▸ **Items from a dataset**
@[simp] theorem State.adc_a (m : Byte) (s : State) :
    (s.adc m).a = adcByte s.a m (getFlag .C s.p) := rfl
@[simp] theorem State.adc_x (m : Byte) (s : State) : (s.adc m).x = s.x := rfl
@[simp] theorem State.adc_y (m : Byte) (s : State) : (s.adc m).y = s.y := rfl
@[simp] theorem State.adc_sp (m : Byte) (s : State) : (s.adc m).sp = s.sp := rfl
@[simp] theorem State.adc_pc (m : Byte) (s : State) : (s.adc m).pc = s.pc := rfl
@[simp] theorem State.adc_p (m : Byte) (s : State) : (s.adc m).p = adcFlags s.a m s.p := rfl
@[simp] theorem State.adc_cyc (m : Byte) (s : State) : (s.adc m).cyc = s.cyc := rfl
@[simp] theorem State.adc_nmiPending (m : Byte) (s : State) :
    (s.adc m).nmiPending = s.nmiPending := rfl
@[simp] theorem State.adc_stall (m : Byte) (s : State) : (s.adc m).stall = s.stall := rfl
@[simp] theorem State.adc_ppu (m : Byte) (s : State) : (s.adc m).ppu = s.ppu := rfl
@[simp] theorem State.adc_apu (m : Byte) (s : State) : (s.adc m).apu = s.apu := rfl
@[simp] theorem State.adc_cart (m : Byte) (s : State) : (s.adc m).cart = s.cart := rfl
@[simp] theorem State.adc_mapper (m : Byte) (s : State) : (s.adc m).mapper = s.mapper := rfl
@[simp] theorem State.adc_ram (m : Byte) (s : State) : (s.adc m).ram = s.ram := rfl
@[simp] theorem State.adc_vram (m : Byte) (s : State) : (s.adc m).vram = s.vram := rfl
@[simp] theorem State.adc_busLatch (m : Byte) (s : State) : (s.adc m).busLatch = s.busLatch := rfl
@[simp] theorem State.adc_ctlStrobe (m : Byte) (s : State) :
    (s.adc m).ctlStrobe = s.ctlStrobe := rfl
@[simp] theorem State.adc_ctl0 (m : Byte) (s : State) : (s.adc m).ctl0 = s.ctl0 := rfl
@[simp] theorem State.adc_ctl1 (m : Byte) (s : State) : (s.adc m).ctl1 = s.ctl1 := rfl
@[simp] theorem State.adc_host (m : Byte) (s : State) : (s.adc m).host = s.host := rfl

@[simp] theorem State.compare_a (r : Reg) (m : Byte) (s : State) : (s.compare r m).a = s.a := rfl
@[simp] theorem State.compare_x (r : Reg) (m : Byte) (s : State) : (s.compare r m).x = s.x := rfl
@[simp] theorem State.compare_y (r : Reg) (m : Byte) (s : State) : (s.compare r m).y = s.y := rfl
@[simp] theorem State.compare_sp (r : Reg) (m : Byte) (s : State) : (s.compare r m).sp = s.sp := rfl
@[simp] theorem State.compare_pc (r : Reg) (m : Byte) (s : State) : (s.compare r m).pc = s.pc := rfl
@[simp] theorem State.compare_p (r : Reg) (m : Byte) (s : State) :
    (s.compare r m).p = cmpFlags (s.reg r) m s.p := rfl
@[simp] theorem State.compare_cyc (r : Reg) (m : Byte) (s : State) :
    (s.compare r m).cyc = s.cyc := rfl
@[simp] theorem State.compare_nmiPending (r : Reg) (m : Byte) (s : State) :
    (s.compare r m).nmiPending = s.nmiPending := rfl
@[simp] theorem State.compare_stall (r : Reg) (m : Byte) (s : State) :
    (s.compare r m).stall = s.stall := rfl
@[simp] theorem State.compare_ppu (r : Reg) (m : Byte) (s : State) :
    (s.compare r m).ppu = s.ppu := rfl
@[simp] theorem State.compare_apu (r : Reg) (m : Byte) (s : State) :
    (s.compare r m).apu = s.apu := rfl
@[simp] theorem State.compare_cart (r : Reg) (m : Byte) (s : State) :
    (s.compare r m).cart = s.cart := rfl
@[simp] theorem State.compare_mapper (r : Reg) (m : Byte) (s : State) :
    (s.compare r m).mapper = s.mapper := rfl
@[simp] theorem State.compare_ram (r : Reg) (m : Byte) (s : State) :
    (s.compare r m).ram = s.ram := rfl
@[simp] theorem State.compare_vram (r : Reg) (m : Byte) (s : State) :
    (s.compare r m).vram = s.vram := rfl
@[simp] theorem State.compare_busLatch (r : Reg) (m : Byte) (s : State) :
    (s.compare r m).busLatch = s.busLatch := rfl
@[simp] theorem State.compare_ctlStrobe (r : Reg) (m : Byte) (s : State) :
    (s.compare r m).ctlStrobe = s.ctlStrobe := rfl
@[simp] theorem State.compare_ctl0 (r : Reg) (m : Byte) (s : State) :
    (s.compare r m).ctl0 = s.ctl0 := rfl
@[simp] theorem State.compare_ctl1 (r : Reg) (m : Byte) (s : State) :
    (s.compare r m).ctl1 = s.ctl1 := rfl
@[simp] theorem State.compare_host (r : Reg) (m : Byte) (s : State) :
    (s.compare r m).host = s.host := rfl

...

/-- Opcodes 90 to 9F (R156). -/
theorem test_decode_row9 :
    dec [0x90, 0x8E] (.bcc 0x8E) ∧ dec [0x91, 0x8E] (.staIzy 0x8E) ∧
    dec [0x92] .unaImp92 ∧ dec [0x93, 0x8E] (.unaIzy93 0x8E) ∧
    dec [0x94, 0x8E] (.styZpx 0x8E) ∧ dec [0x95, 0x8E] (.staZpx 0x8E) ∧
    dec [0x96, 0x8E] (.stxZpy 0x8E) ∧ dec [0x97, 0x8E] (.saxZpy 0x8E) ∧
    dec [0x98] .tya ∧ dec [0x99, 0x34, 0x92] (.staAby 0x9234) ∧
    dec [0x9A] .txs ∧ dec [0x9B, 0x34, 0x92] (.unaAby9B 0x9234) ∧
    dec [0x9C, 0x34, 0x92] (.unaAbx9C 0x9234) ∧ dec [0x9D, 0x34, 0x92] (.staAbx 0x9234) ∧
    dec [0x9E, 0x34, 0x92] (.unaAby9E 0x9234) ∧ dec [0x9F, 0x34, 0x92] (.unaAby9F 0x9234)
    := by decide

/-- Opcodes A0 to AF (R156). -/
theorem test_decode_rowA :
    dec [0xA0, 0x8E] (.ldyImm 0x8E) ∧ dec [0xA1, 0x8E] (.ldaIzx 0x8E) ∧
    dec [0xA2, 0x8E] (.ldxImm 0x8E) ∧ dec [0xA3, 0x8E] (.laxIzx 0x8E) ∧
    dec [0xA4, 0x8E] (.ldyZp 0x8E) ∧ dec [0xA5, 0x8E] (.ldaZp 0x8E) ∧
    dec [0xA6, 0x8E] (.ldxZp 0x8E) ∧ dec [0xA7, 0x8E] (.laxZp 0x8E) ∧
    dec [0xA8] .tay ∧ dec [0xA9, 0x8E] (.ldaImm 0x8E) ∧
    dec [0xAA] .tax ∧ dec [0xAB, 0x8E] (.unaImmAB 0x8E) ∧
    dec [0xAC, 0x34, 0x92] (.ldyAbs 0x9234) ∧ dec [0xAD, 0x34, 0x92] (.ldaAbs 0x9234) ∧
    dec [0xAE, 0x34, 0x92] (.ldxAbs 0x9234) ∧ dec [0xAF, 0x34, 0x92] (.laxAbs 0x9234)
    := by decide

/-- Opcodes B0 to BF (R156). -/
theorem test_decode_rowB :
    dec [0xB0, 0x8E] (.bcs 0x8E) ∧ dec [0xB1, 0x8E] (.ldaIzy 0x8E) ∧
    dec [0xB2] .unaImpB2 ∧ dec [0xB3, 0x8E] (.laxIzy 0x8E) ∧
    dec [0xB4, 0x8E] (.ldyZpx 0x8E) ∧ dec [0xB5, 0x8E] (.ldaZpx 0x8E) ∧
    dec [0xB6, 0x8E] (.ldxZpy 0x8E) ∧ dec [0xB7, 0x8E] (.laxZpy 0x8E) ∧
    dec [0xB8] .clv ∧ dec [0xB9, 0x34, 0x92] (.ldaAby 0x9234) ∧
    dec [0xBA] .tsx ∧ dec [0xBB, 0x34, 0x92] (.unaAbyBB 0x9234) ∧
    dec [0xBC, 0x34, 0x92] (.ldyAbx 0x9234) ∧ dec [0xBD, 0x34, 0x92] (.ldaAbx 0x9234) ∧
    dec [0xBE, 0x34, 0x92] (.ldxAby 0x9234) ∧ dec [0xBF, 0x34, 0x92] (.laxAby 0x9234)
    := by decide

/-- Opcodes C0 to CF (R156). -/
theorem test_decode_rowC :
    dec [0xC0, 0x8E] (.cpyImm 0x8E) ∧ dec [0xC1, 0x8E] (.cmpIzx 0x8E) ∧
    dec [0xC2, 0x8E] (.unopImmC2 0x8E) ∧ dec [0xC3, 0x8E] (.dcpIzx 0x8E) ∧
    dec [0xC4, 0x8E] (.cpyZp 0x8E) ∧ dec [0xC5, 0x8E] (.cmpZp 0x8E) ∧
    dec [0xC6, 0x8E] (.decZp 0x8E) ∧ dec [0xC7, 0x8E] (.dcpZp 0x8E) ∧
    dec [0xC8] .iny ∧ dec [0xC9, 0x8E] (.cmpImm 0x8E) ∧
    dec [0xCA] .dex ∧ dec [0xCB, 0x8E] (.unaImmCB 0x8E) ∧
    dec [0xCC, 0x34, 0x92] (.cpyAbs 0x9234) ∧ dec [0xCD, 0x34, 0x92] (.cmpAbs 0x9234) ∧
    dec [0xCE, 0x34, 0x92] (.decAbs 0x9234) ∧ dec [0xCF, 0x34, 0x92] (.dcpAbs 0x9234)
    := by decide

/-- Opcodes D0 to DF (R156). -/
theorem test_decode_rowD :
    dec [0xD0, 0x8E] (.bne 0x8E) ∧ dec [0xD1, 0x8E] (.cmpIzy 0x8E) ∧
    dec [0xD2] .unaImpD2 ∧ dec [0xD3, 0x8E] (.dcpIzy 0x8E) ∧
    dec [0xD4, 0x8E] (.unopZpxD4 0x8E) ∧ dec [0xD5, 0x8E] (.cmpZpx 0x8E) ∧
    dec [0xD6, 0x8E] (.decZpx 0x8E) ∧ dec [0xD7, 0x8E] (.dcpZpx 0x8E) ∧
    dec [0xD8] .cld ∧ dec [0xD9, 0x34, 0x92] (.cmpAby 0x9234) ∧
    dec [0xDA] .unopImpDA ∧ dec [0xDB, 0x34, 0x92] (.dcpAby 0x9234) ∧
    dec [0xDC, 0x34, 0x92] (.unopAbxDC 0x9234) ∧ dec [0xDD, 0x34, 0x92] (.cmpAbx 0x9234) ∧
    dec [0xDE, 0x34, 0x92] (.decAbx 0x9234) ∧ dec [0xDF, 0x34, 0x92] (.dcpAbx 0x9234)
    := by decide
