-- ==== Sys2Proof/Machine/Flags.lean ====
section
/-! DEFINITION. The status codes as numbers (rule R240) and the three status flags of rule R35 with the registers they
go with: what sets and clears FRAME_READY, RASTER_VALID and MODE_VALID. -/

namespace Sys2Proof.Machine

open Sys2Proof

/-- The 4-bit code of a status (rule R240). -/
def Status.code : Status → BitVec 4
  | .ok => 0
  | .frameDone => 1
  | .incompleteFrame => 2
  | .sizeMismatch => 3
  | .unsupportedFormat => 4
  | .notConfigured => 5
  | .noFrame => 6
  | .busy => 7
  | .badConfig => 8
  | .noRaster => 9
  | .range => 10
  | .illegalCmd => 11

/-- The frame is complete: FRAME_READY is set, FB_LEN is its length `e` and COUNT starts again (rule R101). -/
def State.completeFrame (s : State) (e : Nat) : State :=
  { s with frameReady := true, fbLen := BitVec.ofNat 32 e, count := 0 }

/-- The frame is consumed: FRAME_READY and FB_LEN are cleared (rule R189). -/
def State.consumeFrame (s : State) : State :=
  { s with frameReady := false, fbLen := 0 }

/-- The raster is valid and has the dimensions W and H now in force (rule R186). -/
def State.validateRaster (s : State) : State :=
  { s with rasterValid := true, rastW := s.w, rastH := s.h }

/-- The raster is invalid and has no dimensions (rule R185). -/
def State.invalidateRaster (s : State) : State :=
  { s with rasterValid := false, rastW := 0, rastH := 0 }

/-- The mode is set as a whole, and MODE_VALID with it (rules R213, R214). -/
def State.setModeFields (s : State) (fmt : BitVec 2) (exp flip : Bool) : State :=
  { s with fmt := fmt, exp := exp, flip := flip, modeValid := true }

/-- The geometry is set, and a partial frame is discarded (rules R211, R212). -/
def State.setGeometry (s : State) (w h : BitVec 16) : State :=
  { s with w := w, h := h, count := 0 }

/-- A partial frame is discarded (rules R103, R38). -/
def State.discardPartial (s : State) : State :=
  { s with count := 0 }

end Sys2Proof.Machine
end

▸ **Exercise**
If a line of the data contains "rastH", copy it out.

▸ **Response to the exercise**
  { s with rasterValid := true, rastW := s.w, rastH := s.h }
  { s with rasterValid := false, rastW := 0, rastH := 0 }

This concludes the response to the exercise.